Step 2: Determine which cancellation path applies

There are three paths to PMI removal:

  • Automatic termination (78% LTV): Your lender must cancel PMI on the date your loan balance reaches 78% of the original purchase price, per your amortization schedule. No action needed — but verify it happens.
  • Request based on original value (80% LTV): You can request cancellation in writing when your balance hits 80% of the original price. No appraisal needed. You must have a good payment history.
  • Request based on current value (80% LTV): If your home has appreciated, you can request cancellation based on a new appraisal. This is the fastest path for most borrowers in 2026, given rising home values.

Step 3: Submit a written request to your servicer

The HPA requires that your request be in writing. Most lenders have a specific form or letter requirement. Include your loan number, a statement requesting PMI cancellation, and evidence that you meet the criteria (payment history, appraisal if needed). Send it via certified mail with return receipt requested. Keep a copy. Your lender must respond within 30 days. If approved, PMI removal typically takes effect within the next billing cycle.

Step 4: If denied, appeal or refinance

If your lender denies your request, they must provide a written explanation. Common reasons include a recent late payment, a second mortgage that pushes your combined LTV above 80%, or an appraisal that came in lower than expected. You can appeal with additional evidence — a second appraisal from a different company, or proof that your payment history is better than they claim. If all else fails, refinancing into a conventional loan with 20% equity is a clean reset, though it comes with closing costs of roughly 2% to 5% of the loan amount.

The Step Most People Skip

Most borrowers never check their amortization schedule. Your lender calculates automatic termination based on the original schedule, not your actual payments. If you've made extra principal payments, you could be at 75% LTV on the schedule but 70% in reality. You must request cancellation based on actual payments — the lender won't recalculate automatically. This oversight costs around $1,200 per year in unnecessary premiums (LendingTree, PMI Analysis 2026).

What about FHA loans, self-employed borrowers, or those with bad credit?

For FHA loans originated after June 3, 2013 with less than 10% down, MIP is for life — you cannot cancel it. Your only option is to refinance into a conventional loan once you have 20% equity. Self-employed borrowers face the same process but may need additional documentation of income for a refinance. Borrowers with credit scores below 680 may face higher PMI rates or difficulty qualifying for a refinance — but cancellation based on equity is still possible if your payment history is clean.

MethodTime to CompleteCostBest For
Automatic termination (78% LTV)Automatic on schedule date$0Borrowers who haven't made extra payments
Request based on original value30-60 days$0Borrowers at 80% LTV on original schedule
Request based on current appraisal30-90 days$400-$700 (appraisal fee)Borrowers in high-appreciation markets
Refinance to conventional45-60 days2%-5% of loan amountFHA borrowers with MIP for life

The PMI Removal Framework: The 3-Step Equity Confirmation Process

PMI Removal Framework: The Equity Confirmation Process

Step 1 — Verify: Check your current loan balance and estimated home value using free tools.
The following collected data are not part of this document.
/-- Group 3: the auxiliary synthesizer (R227, Table CLK-5, Table CLK-7). -/
def chkAsyn (rd : Nat → Word) : Finding :=
  let n := fun p => rdFld rd (F.AS_PN_N_INT p)
  let fr := fun p => slice (rd (R.AS_PFRAC p)) 23 0
  (findBad (List.range 8) Chk.asVco (fun p =>
    !((decide (112 ≤ n p) && decide (n p ≤ 143)) || (n p == 144 && fr p == 0)))) <|>
  findBad (List.range 8) Chk.asFmax (fun p => (List.range 4).any (fun o =>
    let lim := match rdFld rd (F.AS_OUT_FMT o) with
      | 1 => 800000000
      | 2 => 400000000
      | _ => 250000000
    rdFld rd (F.AS_OUT_EN o) == 1 && rdFld rd (F.AS_OUT_FMT o) != 0 &&
      decide (lim * slice (rd (R.AS_PD p o)) 23 0 * 2 ^ 24 < 25000000 * (n p * 2 ^ 24 + fr p))))

/-- Group 4: mains phase points with MNOM code 0 (R171). -/
def chkMains (rd : Nat → Word) (pos mnom : Nat) : Finding :=
  if mnom != 0 then none else
  (findBad (List.range 4) Chk.mainsOff (fun n => rdFld rd (F.SUP_MPH_EN n) == 1)) <|>
  findBad (ringsOf rd) Chk.mainsOff (fun j =>
    rdFld rd (F.JR_BIND_TSRC j) == 2 && rdFld rd (F.JR_BIND_TRIG_POS j) == pos)

/-- Group 5: triggers and encoders (R437, R460). -/
def chkTrig (rd : Nat → Word) : Finding :=
  (findBad (List.range 16) Chk.trgHenc (fun n =>
    rdFld rd (F.TRG_CFG_HMODE n) == 3 || (rdFld rd (F.TRG_CFG_EN n) == 1 && rdFld rd (F.TRG_CFG_HMODE n) == 2 &&
      rdFld rd (F.ENC_CFG_EN (rdFld rd (F.TRG_CFG_HENC n))) == 0))) <|>
  findBad (List.range 8) Chk.encVmax (fun n =>
    rdFld rd (F.ENC_CFG_EN n) == 1 && (rd (R.ENC_VMAX n) == 0 || decide (25000000 < (rd (R.ENC_VMAX n)).toNat)))

/-! ## Group 6: precision outputs (Table POU-5) -/

/-- Instants of a lane's first repetitions, times 65 536 × vmax, with reach instants taken at vmax (R486); DIST counts as 0
without one. Six repetitions show every pair and every window: a repetition holds at least two instants. -/
def laneTimes (l : LaneRun) (vmax : Option Nat) : List Int :=
  (List.range (min l.count 6)).flatMap (fun k => l.edges.map (fun e => match vmax with
    | some v => (e.dist * fsPerSecond + (e.time + k * l.period) * 65536 * v : Nat)
    | none => ((e.time + k * l.period : Nat) : Int)))

/-- The spacing rules of a lane (Table POU-5): 1 229 FS between successive instants, at most 4 in 480 ns. -/
def laneTight (l : LaneRun) (vmax : Option Nat) : Bool :=
  let ts := laneTimes l vmax
  let u : Int := match vmax with
    | some v => (65536 * v : Nat)
    | none => 1
  (ts.zip (ts.drop 1)).any (fun c => decide (c.2 - c.1 < 1229 * u)) ||
  (ts.zip (ts.drop 4)).any (fun c => decide (c.2 - c.1 < fsPerBeat * u))

/-- The edge list of a lane is out of order (Table POU-5). -/
def laneDisorder (l : LaneRun) : Bool :=
  let e := l.edges
  (match e.head? with
    | some x => !x.lvl
    | none => true) || (match e.getLast? with
    | some x => x.lvl
    | none => true) ||
  (e.zip (e.drop 1)).any (fun c => c.1.lvl == c.2.lvl || decide (c.2.dist < c.1.dist) || decide (c.2.time < c.1.time))

/-- Group 6. -/
def chkOutputs (rd : Nat → Word) (rs : List Nat) : Finding :=
  let ps := (List.range 255).filter (progValid rd)
  let vs := (match rs with
    | [] => [none]
    | _ => rs.map (ringVmax rd)).eraseDups
  (findBad ps Chk.poLane (fun p =>
    let w := rd (R.PO_PROG p)
    let n := slice w 12 9
    let f := slice w 8 0
    let outs := (List.range n).map (fun k => slice (rd (R.PO_LANE (f + k) 0)) 4 0)
    decide (8 < n) || decide (384 < f + n) || outs.eraseDups.length != outs.length ||
    (List.range n).any (fun k =>
      let w0 := rd (R.PO_LANE (f + k) 0)
      let mode := slice w0 6 5
      decide (2048 < slice w0 22 12 + slice w0 11 8 + 1) || mode == 3 ||
        (mode != 0 && slice (rd (R.PO_LANE (f + k) 1)) 15 0 == 0)))) <|>
  (findBad ps Chk.poGroup (fun p => (progLanes rd p).any (fun l =>
    rdFld rd (F.PO_CFG_EN l.out) == 0 || rdFld rd (F.PO_GCFG_FMT (l.out / 8)) == 0 || (l.mode == 2 && !engOn rd l.geng)))) <|>
  (findBad ps Chk.poOrder (fun p => (progLanes rd p).any laneDisorder)) <|>
  findBad ps Chk.poSpacing (fun p => (progLanes rd p).any (fun l => vs.any (laneTight l)))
Calculate your LTV. If it's at or below 80%, proceed.

Step 2 — Document: Gather your payment history (12 months of on-time payments), your original loan documents, and either your amortization schedule or a recent appraisal.

Step 3 — Request: Submit a written request to your servicer via certified mail. Follow up within 30 days. If denied, request the written explanation and appeal.

Your next step: Check your current loan balance and estimated home value today. If your LTV is at or below 80%, download the PMI cancellation request letter template from the CFPB at consumerfinance.gov.

For more on managing your finances in a high-cost city, see our guide to Cost of Living Chicago.

In short: Removing PMI takes 30-90 days and a written request — check your LTV first, then choose the cheapest path based on whether your home has appreciated.

3. What Are the Hidden Costs and Traps With PMI Removal Most People Miss?

Hidden cost: The biggest trap is the appraisal requirement. Lenders can require a full appraisal at your expense — typically $400 to $700 — and if it comes in low, you're out that money with no PMI removal. In 2026, roughly 15% of appraisal-based PMI removal requests are denied because the appraisal value is lower than expected (Bankrate, PMI Appraisal Study 2026).

"My lender said I need 25% equity, not 20%" — Is that legal?

Some lenders require 25% equity for PMI removal based on a current appraisal, not the 20% the HPA specifies for original-value requests. This is legal for appraisal-based cancellations — the HPA only guarantees the 80% LTV threshold for cancellations based on the original purchase price. For current-value requests, lenders can set their own standards, and many require 75% LTV (25% equity) to account for appraisal volatility. Always ask which threshold applies before paying for an appraisal.

"I have a second mortgage — does that affect my LTV?"

Yes. Your combined loan-to-value (CLTV) includes all mortgages against the property. If you have a first mortgage of $200,000 and a home equity line of $30,000 on a home worth $280,000, your CLTV is 82% — above the 80% threshold. You cannot cancel PMI until the CLTV drops to 80% or below. This is a common trap for borrowers who took out a HELOC after purchase.

"Can my lender charge a fee for processing PMI removal?"

Some lenders charge an administrative fee — typically $50 to $150 — for processing a PMI cancellation request. This is legal as long as it's disclosed in your loan documents. However, the CFPB has flagged this as a potential unfair practice if the fee is excessive or undisclosed. If your lender charges a fee, ask for a written breakdown and compare it to the cost of refinancing. In most cases, the fee is small relative to the monthly savings.

"What if I have a late payment on my record?"

The HPA requires that you have a good payment history to request PMI cancellation: no 30-day late payments in the last 12 months, and no 60-day late payments in the last 24 months. If you have a recent late payment, you must wait until you have 12 consecutive months of on-time payments. This is a hard rule — no exceptions. However, automatic termination at 78% LTV does not require a good payment history; it happens regardless of late payments.

"My loan was sold — who do I call?"

Your mortgage may have been sold multiple times. Your current servicer — the company you send payments to — is responsible for PMI administration. If you're unsure who your servicer is, check your monthly statement or call the number on your payment coupon. The HPA applies to all conventional loans regardless of who owns them, so your rights transfer with the loan.

Insider Strategy

If your lender denies an appraisal-based cancellation because the appraisal came in low, wait 6 to 12 months and try again. Home values in many markets are still rising — the median home price increased roughly 4.2% year-over-year in 2026 (NAR, Existing Home Sales Report 2026). A second appraisal might hit the target. Also, consider a BPO (broker price opinion) instead of a full appraisal — it costs around $150 to $250 and some lenders accept it.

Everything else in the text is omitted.